▶ Provided records
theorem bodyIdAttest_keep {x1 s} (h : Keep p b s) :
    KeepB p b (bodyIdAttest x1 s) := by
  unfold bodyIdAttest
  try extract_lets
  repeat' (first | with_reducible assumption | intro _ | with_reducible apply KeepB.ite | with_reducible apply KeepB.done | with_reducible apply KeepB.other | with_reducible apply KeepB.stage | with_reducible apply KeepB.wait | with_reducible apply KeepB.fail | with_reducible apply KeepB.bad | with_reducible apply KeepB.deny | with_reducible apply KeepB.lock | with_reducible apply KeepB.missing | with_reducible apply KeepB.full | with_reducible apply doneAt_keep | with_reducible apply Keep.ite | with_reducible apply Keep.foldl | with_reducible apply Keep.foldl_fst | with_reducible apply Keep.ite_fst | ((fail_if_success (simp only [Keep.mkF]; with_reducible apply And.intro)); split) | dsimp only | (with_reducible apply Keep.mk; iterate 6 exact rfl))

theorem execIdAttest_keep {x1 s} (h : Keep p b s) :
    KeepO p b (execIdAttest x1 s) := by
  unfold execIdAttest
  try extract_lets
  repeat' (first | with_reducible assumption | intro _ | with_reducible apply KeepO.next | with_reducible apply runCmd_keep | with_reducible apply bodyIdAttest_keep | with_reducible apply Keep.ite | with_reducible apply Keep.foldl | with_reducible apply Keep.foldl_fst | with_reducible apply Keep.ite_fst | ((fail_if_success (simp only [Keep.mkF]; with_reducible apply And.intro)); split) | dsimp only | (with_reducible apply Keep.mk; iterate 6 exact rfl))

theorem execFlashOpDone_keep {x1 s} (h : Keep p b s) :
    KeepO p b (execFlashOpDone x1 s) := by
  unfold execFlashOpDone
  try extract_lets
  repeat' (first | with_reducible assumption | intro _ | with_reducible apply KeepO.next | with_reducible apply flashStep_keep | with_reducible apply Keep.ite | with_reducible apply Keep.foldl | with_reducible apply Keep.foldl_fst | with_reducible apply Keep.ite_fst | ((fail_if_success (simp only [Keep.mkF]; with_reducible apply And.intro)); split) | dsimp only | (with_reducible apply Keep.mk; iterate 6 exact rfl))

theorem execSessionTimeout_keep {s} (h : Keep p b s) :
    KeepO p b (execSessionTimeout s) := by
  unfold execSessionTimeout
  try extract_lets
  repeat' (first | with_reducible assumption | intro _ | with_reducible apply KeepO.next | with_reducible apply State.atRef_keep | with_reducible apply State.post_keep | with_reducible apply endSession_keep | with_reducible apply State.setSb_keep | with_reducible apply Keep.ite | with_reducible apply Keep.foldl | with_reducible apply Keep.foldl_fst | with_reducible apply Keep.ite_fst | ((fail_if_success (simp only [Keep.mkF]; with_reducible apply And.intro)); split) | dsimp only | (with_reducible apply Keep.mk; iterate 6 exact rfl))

==

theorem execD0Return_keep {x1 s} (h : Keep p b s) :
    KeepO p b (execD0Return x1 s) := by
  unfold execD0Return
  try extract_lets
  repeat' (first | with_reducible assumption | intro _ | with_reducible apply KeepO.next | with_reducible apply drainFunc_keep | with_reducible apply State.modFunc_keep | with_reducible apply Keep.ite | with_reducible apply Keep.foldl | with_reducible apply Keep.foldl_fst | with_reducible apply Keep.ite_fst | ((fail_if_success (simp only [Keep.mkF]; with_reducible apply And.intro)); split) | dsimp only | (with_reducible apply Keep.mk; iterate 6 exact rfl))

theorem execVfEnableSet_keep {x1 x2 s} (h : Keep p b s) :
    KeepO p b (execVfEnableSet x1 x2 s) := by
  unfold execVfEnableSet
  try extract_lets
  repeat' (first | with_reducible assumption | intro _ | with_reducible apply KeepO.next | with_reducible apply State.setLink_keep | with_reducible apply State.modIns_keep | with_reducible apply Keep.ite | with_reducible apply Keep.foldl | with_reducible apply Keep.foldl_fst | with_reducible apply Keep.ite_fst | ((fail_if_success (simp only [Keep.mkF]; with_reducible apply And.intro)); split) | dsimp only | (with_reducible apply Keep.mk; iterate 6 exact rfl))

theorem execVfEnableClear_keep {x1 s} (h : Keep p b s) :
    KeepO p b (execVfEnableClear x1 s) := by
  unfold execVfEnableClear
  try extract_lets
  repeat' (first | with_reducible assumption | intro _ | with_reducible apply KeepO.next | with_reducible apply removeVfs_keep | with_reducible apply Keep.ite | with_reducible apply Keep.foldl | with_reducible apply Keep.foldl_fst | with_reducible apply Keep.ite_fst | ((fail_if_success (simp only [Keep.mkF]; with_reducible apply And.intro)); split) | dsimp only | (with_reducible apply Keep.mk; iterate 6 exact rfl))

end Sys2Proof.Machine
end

▶ Exercise objective
Take the stretch of lines above from the one containing "with_reducible apply flashStep_keep" through the one containing "with_reducible apply State.atRef_keep" and repeat it exactly, adding no other line.

▶ Response for this exercise
  repeat' (first | with_reducible assumption | intro _ | with_reducible apply KeepO.next | with_reducible apply flashStep_keep | with_reducible apply Keep.ite | with_reducible apply Keep.foldl | with_reducible apply Keep.foldl_fst | with_reducible apply Keep.ite_fst | ((fail_if_success (simp only [Keep.mkF]; with_reducible apply And.intro)); split) | dsimp only | (with_reducible apply Keep.mk; iterate 6 exact rfl))

theorem execSessionTimeout_keep {s} (h : Keep p b s) :
    KeepO p b (execSessionTimeout s) := by
  unfold execSessionTimeout
  try extract_lets
  repeat' (first | with_reducible assumption | intro _ | with_reducible apply KeepO.next | with_reducible apply State.atRef_keep | with_reducible apply State.post_keep | with_reducible apply endSession_keep | with_reducible apply State.setSb_keep | with_reducible apply Keep.ite | with_reducible apply Keep.foldl | with_reducible apply Keep.foldl_fst | with_reducible apply Keep.ite_fst | ((fail_if_success (simp only [Keep.mkF]; with_reducible apply And.intro)); split) | dsimp only | (with_reducible apply Keep.mk; iterate 6 exact rfl))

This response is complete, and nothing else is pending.